Coming down to earth from those lofty clouds of conjecture, now: what does evolution tell those of us in the reality-based community about behaviour?

Nothing. Really, really nothing. Behaviour is cultural. People’s emotional responses to circumstances — and I’m not talking about basic nervous-system, fight-or-flight-inducing circumstances, but everyday happenings — are culturally driven. You can’t conclude a darn thing from them about evolution.

Of course you can get lots of media attention if you try to do so anyway, particularly if — as in this study — you conclude that there’s something wrong with women.
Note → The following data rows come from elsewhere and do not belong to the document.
-- ==== Sys2Proof/Machine/Agents.lean ====
section
/-! DEFINITION. How the agents' atomic steps interleave (20_memory.md R78, log 1, log 2). -/

namespace Sys2Proof.Machine

/-- The turns of ENC and ENV up to the next `main` turn, which is used up; an exhausted schedule is `main` from
there on. The rest becomes the schedule. -/
def runTurns : List Turn → State → State
  | [], s => { s with tape := [] }
  | .main :: rest, s => { s with tape := rest }
  | .enc :: rest, s => runTurns rest (encStep s)
  | .env e :: rest, s => runTurns rest (envStep e s)

/-- What ENC and ENV do before the next atomic step of PRI or ISR. -/
def turns (s : State) : State := runTurns s.tape s

/-- An agent that runs on PRI's resource: its name, and what comes before each of its atomic steps. -/
structure Actor where
  agent : Agent
  pre : State → State

/-- ISR's atomic steps interleave with ENC and ENV alone (60_exceptions.md R267). -/
def Actor.isr : Actor := { agent := .isr, pre := fun s => if s.live then turns s else s }

/-- One atomic step of an actor: what comes before it, and then the action, unless the block has halted or a reset
has cut the actor off. -/
def Actor.act (A : Actor) (a : State → State) (s : State) : State :=
  if (A.pre s).live then a (A.pre s) else A.pre s

/-- Atomic steps one after the other. -/
def Actor.run (A : Actor) : List (State → State) → State → State
  | [], s => s
  | a :: rest, s => Actor.run A rest (A.act a s)

/-- raise Fault(F_x), and then Emit(LOG(kind, info)): two atomic steps (60_exceptions.md R261, R263). -/
def Actor.raiseLog (A : Actor) (b : FaultBit) (k : LogKind) (s : State) : State :=
  A.run [raise b, emit A.agent (.log k)] s

/-- IrqSave (60_exceptions.md R268), one atomic step: the mask before it, and the state with the interrupt masked. -/
def irqSave (A : Actor) (s : State) : Bool × State := ((A.pre s).masked, A.act (setMasked true) s)

/-- IrqRestore(m) (60_exceptions.md R268), one atomic step. -/
def irqRestore (A : Actor) (m : Bool) (s : State) : State := A.act (setMasked m) s

end Sys2Proof.Machine
end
Salon (Men: Score! Women: Whoops!) is so far the only media coverage of this I’ve seen that even mentions culture:

I’d sooner believe that this study illustrates the familiar stud-slut double standard. Even young women of the hookup generation — and I am one — aren’t immune to culturally commanded sexual shame; greater permissiveness toward one-night stands doesn’t necessarily make it easy for women to feel proud of their sexploits. On the same note, it’s no surprise women report less sexual satisfaction from their hookups: Plenty of women don’t exactly experience sexual shame as an aphrodisiac, and hookup culture doesn’t emphasize female pleasure so much as it does humping like bunny rabbits.

So: +1 points for Salon for addressing the culture aspect. A sharp slap with a wet noodle to Human Nature’s peer reviewers, who should not have published such a flawed study, and a big “boo, hiss” to all the science reporters who covered it without turning on their brains.